Caught by the River

Caught by the Reaper: Chuck Berry and Jimmy Breslin

Tim Tooher | 21st March 2017

Tim Tooher pays tribute to two icons no longer of this realm:

Two of the great American writers of the twentieth century died at the weekend. Both men who helped to shape the mediums that made them famous. Chuck Berry helped to write the mythology of rock’n’roll and Jimmy Breslin shaped the new journalism of the nineteen sixties. They might seem like disparate figures, but, at heart, once you cast aside the labels ‘musician’ and ‘journalist’, they both did the same thing. They both told stories. They both understood the power and importance of stories, and both told other people’s stories rather than their own.

Chuck wrote about teenagers at a time when the world was still working out just what teenagers were. He helped to define what it was to be seventeen. His songs were both mirror and mould, reflecting the lives that kids had begun to live while at the same time showing them what was possible. Chuck tapped into the energy of the teenage experience and the teenage experience fed off the energy of his songs. His lyrics told the stories of teenage lives. Stories make the world we live in and Chuck’s stories, like his guitar playing, continue to ring out with the sound of the newfound freedom that teenagers felt in the mid-fifties. They are of their time but free from their time, because they still resonate today. In fact, the world we live in today wouldn’t be quite the same if Chuck hadn’t told those stories.

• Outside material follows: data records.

-- ==== Sys2Proof/Machine/HostMem.lean ====
section
/-!
DEFINITION. HostMem.lean: what reaches device memory from outside the cores: evictions, host snoops and walks
(R64, R97, R98, R109), host accesses (R270 to R272, R385), `FRAMEOP` and `SHOOTCTL` (R273, R274, R373), soft errors
(R105).
-/
namespace Sys2Proof.Machine

/-- A cache gives up a line: dirty bytes go onward first (R97, R98). -/
def execCacheEviction (l2 : Bool) (idx line : Nat) (s : State) : Res :=
  let h : Holder := if l2 then .l2 idx else .l1 idx
  .next (match s.copy? h line with
    | none => s
    | some c => s.evict c)

/-- A host snoop hits a 64-byte sector of host memory: each L2 that holds it returns its dirty bytes and gives the
sector up (R109). -/
def execHostSnoop (sector : Nat) (s : State) : Res :=
  .next (s.hostTakeAll (hostKey 0 / 128 + sector / 2) (rangeMask (64 * (sector % 2)) (64 * (sector % 2) + 64)) true none)

/-- A walker of a die finishes the walk of a miss of one of its blocks (R64, R88). -/
def execPageWalk (die asid va : Nat) (_k : AccKind) (s : State) : Res :=
  .next (match s.blocks.find? fun b => b.die == die && b.asid == asid with
    | none => s
    | some b => (s.leafOf b.asker va).1)

/-! ## Host accesses (R270, R385) -/

/-- Where a host offset lands: decoder 0 spans 1 TiB of HBM, decoder 1 the 4 GiB of vaults behind it; a decoder serves
once the host has committed it. -/
def State.hostPlace (s : State) (hpa : Nat) : Option Nat :=
  if hpa < 1099511627776 then (if s.boot.hdm.contains 0 then some hpa else none)
  else if hpa < 1099511627776 + 4294967296 then (if s.boot.hdm.contains 1 then some hpa else none)
  else none

/-- Whether a host access stays in populated memory. -/
def hostPopulated (k n : Nat) : Bool := if k < 1099511627776 then hbmPopulated k n else true

/-- Count a host access outside populated memory (R385, R408). -/
def State.countOor (s : State) : State :=
  if s.mgmt.hostoor.toNat < 4294967295 then { s with mgmt := { s.mgmt with hostoor := s.mgmt.hostoor + 1 } } else s

/-- Whether some word of a range is poisoned. -/
def State.rangePoison (s : State) (k n : Nat) : Bool := (List.range n).any fun i => s.poisoned (k + i)

/-- Whether a host access finds its memory out of reset: a vault lies on a Heath die, which stays in reset until boot
releases it (R23, R398; log entry 77, DESIGN CHOICE: what a host access to it gives is not stated). -/
def State.hostReaches (s : State) (k : Nat) : Bool := spaceOf k != .vault || s.boot.released

/-- The home slice tracks that the host may hold a sector of HBM from now on, shared or modified (R272), and the line
stands in its contention table (R287). Vaults have no home slice. -/
def State.track (s : State) (modified : Bool) (sector : Nat) : State :=
  if spaceOf (sector * 64) != .hbm then s else
  let was := s.hostHeld.any fun h => h.1 == sector && h.2
  let s := s.contend (sector / 2)
  { s with hostHeld := (sector, modified || was) :: s.hostHeld.filter fun h => h.1 != sector }

/-- The 64-byte sectors of some keys, ascending. -/
def sectorsIn (ks : List Nat) : List Nat := ks.foldl (fun l k => insNat (k / 64) l) []

/-- A host access reaches the homes of some bytes: owned lines are recalled (R288), and each sector is tracked (R272). -/
def State.hostArrives (s : State) (modified : Bool) (ks : List Nat) : State :=
  (sectorsIn ks).foldl (fun s x => (s.recall (x / 2)).track modified x) s

/-- A host read, plain or to own the sector: performed at the home, which tracks it (R270, R272). -/
def execHostMemRead (hpa : Nat) (ask : HostAsk) (s : State) : Res :=
  .next (match s.hostPlace hpa with
    | none => s
    | some k =>
      if !(hostPopulated k ask.bytes) then { s.countOor with hostOut := s.hostOut ++ [.poisoned] }
      else if !(s.hostReaches k) then { s with hostOut := s.hostOut ++ [.poisoned] }
      else
        let s := s.hostArrives ask.own ((List.range ask.bytes).map (k + ·))
        let out := if s.rangePoison k ask.bytes then Out.poisoned else Out.bytes (s.rdBytes k ask.bytes)
        { s with hostOut := s.hostOut ++ [out] })

/-- The bytes of a host write that its mask selects. -/
def maskedBytes (k mask : Nat) (data : List Byte) : List (Nat × Byte) :=
  (data.zipIdx.filter fun x => bitAt mask x.2).map fun x => (k + x.2, x.1)

/-- A host write: its masked bytes merge at the home, which tracks their sectors (R270, R272). It is an input of the replay log (R406), and while a launch runs
it leaves deterministic mode without its guarantee (R405). -/
def execHostMemWrite (hpa mask : Nat) (data : List Byte) (s : State) : Res :=
  .next (match s.hostPlace hpa with
    | none => s
    | some k =>
      if !(hostPopulated k data.length) then s.countOor
      else if !(s.hostReaches k) then s
      else
        let s := (s.hostArrives true ((maskedBytes k mask data).map (·.1))).replayInput (bytesLE 8 hpa ++ bytesLE 8 mask ++ data)
        let s := if s.launches.any fun x => x.st == .running then s.diverge else s
        s.homeWriteCells (maskedBytes k mask data))

/-! ## `FRAMEOP` (R273, R274) -/

/-- The ranges of keys that a frame of a window covers. -/
def State.frameSpans (s : State) (win frame : Nat) : List (Nat × Nat) :=
  s.leafSpan (frame * 1048576 + (match win with | 0 => 0 | 1 => 2048 | _ => 256)) 1

/-- Whether a frame lies in its window (R69). -/
def State.frameInWindow (s : State) (win frame : Nat) : Bool :=
  let a := frame * 65536
  match win with
  | 0 => s.directOk a 65536
  | 1 => decide (a + 65536 ≤ 4 * s.carveSize)
  | _ => decide (a + 65536 ≤ 4294967296)

/-- A write of `FRAMEOP`: one that is not refused clears ERR (R5). -/
def State.frameopWrite (s : State) (m v : Nat) : State :=
  if !(s.owns m) || s.priv.frameop.getLsbD 63 then s
  else
    let fields := putFields (s.priv.frameop &&& 0x3FFFFFFFFFFFFFFF) v 0x0FFFFFFFFFF00000
    let win := bitsOf v 59 58
    let op := bitsOf v 57 56
    let frame := bitsOf v 55 20
    if v % 2 = 0 then { s with priv := { s.priv with frameop := fields } }
    else if win = 3 ∨ op = 3 ∨ (op = 2 ∧ win = 2) ∨ !(s.frameInWindow win frame) then
      { s with priv := { s.priv with frameop := s.priv.frameop ||| errBit } }
    else { s with priv := { s.priv with frameop := fields ||| busyBit }, frameop := some (op, win, frame) }

/-- Purge device copies of a frame, writing dirty bytes home. -/
def execFrameopPurgeWriteback (m : Master) (v : Nat) (s : State) : Res := .next (s.frameopWrite m v)
/-- Purge device copies of a frame, discarding dirty bytes. -/
def execFrameopPurgeDiscard (m : Master) (v : Nat) (s : State) : Res := .next (s.frameopWrite m v)
/-- Back-invalidate host copies of a frame. -/
def execFrameopBackInvalidate (m : Master) (v : Nat) (s : State) : Res := .next (s.frameopWrite m v)

/-- A `FRAMEOP` operation finishes on all dies, or with the host, and BUSY clears: a purge recalls the frame's owned lines
(R288), and HBM has again what it had below the dirty bytes that it discards; a back-invalidate snoops each sector that is
tracked and merges what the host returns. All of it is one event, so that no copy made meanwhile survives, as the manual
lets one (log entry 86, DESIGN CHOICE). -/
def execFrameopComplete (s : State) : Res :=
  .next (match s.frameop with
    | none => s
    | some (op, win, frame) =>
      let spans := s.frameSpans win frame
      let s :=
        if op = 2 then (s.hostHeld.filter fun h => inSpans spans (h.1 / 2)).foldl (fun s h => s.hostSnoop h.1 true) s
        else
          let s := s.recallAll fun line _ => inSpans spans line
          if op = 0 then
            let s := s.invalidate fun c => inSpans spans c.line && (match c.holder with | .l1 _ => true | .l2 _ => false)
            s.invalidate fun c => inSpans spans c.line
          else
            let lost := fun (b : Host.Cell) => inSpans spans (b.1 / 128)
            { s with
              copies := s.copies.filter fun c => !(inSpans spans c.line)
              mem := (s.below.filter lost).foldl (fun m b => memSet m b.1 b.2) s.mem
              below := s.below.filter fun b => !(lost b) }
      { s with frameop := none, priv := { s.priv with frameop := s.priv.frameop &&& ~~~ busyBit } })

/-! ## `SHOOTCTL` (R373) -/

/-- A write of `SHOOTCTL`: a range of no pages starts nothing; a write that is not refused clears ERR (R5). -/
def State.shootWrite (s : State) (m v : Nat) : State :=
  if !(s.owns m) || s.priv.shootctl.getLsbD 63 then s
  else
    let fields := putFields (s.priv.shootctl &&& 0x3FFFFFFFFFFFFFFF) v 0x30001FFFFFFFFFFE
    let kind := bitsOf v 61 60
    let pages := bitsOf v 31 1
    if v % 2 = 0 then { s with priv := { s.priv with shootctl := fields } }
    else if kind = 3 then { s with priv := { s.priv with shootctl := s.priv.shootctl ||| errBit } }
    else if kind = 0 ∧ pages = 0 then { s with priv := { s.priv with shootctl := fields } }
    else
      ({ s with priv := { s.priv with shootctl := fields ||| busyBit } } : State).startShoot kind (bitsOf v 44 32)
        (bitsOf s.priv.shootva.toNat 54 16 * 65536) pages true |>.2

/-- Shoot down a range. -/
def execShootRange (m : Master) (v : Nat) (s : State) : Res := .next (s.shootWrite m v)
/-- Shoot down an address space. -/
def execShootAsid (m : Master) (v : Nat) (s : State) : Res := .next (s.shootWrite m v)
/-- Shoot down every address space. -/
def execShootAll (m : Master) (v : Nat) (s : State) : Res := .next (s.shootWrite m v)

/-! ## Soft errors (R105) -/

/-- The die whose telemetry counts an error at a key; storage of the I/O die and of flash has none. -/
def errorDie (k : Nat) : Option Nat :=
  match spaceOf k with
  | .hbm => some (k / 274877906944)
  | .vault => if k - 1099511627776 < 4294967296 then some ((k - 1099511627776) / 1073741824) else none
  | .scr => if k - 2199023255552 < 268435456 then some ((k - 2199023255552) / 67108864) else none
  | .opb => if k - 4398046511104 < 134217728 then some ((k - 4398046511104) / 33554432) else none
  | _ => none

/-- Count an error of a die (R408): the counters saturate. -/
def State.countError (s : State) (die : Nat) (double : Bool) : State :=
  let r := s.mgmt.seccnt.getD die 0
  let corr := bitsOf r.toNat 63 32
  let unc := bitsOf r.toNat 31 0
  let r := if double then corr * 4294967296 + Nat.min (unc + 1) 4294967295
    else Nat.min (corr + 1) 4294967295 * 4294967296 + unc
  { s with mgmt := { s.mgmt with seccnt := s.mgmt.seccnt.set die (BitVec.ofNat 64 r) } }

/-- Count an error where a die counts it. -/
def State.countAt (s : State) (die : Option Nat) (double : Bool) : State :=
  match die with
  | some d => s.countError d double
  | none => s

/-- The poison event of an uncorrectable error (R105): AUX is the physical address; a register has none (log entry 76). -/
def State.poisonEvent (s : State) (a : Nat) : State := s.event { kind := 4, aux := a }

/-- An error in a word of a copy of a line: SECDED over L2; parity over L1, which refetches a clean sector and treats a
dirty one as uncorrectable. A home line in the L2 of its own die has its words at the home. -/
def State.copyError (s : State) (l2 : Bool) (idx line word : Nat) (double : Bool) : State :=
  let a := line * 128 + 8 * (word % 16)
  let die := if l2 then idx else idx / 128
  let poison := fun (s : State) (c : Copy) => (s.setCopy { c with bad := c.bad ||| (1#16 <<< (word % 16)) }).poisonEvent a
  match s.copy? (if l2 then .l2 idx else .l1 idx) line with
  | none => s
  | some c =>
    if l2 then
      let s := s.countError die double
      if !double then s
      else if c.away idx then poison s c
      else ({ s with poison := insNat a s.poison } : State).poisonEvent a
    else
      let sector := rangeMask (32 * (word % 16 / 4)) (32 * (word % 16 / 4) + 32)
      if c.dirty &&& sector = 0 then
        (s.countError die false).setCopy { c with valid := c.valid &&& ~~~ sector }
      else poison (s.countError die true) c

/-- A soft error: corrected and counted, or the word is poisoned and an event names it; who consumes it is killed then. -/
def execSoftError (place : ErrorAt) (double : Bool) (s : State) : Res :=
  .next (match place with
    | .home key =>
      let s := s.countAt (errorDie key) double
      if double then ({ s with poison := insNat (key / 8 * 8) s.poison } : State).poisonEvent (key / 8 * 8) else s
    | .register core slot tid pair =>
      let s := s.countAt (if core < 512 then some (core / 128) else none) double
      if double then
        (s.modThread core slot tid fun t => { t with badRegs := insNat pair t.badRegs }).poisonEvent 0
      else s
    | .copy l2 idx line word => s.copyError l2 idx line word double
    | .icache core va =>
      { s.countAt (if core < 512 then some (core / 128) else none) false with
        icache := s.icache.filter fun b => !(b.core == core && decide (b.va ≤ va) && decide (va < b.va + 64)) })

end Sys2Proof.Machine
end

Jimmy Breslin’s writing, as a reporter, columnist and novelist, was a mirror to the world too. He told the stories of life’s bystanders, its downtrodden. Of ordinary people, people like me and you. His writing was concise and punchy, and felt closer to fiction that it did to traditional reporting. Breslin knew that people’s stories mattered because those people mattered and if their stories were told, those people were harder to forget. When reporting the death of Kennedy, he told the story through the eyes of the emergency room surgeon that attended the assassinated president and the gravedigger who prepared his grave. He said that when he worked as a sports reporter, the first thing he did after a match was to go to the losing team’s dressing room, as that’s where the story was.

The power of stories is immense and they can be used for both good and bad. In the past year, we’ve seen storytelling used to secure Brexit and the election of Trump. The people behind those two events understood only too well the power of a story. Watch just about any advert on TV and you’ll see stories being used to sell you things, to make you feel that you need that which you don’t.

Both Berry and Breslin, however, used storytelling in a better way. Breslin wrote with compassion and care for those around him, and with a simplicity and power that few have been able to match. And though, of course, Chuck wanted to sell records, his stories ring true and communicate a sense of joy and liberation that speaks to us all, to something good inside us. Compassion and joy. That’s what these two men brought to the world. And, boy, do we not need more of that right now?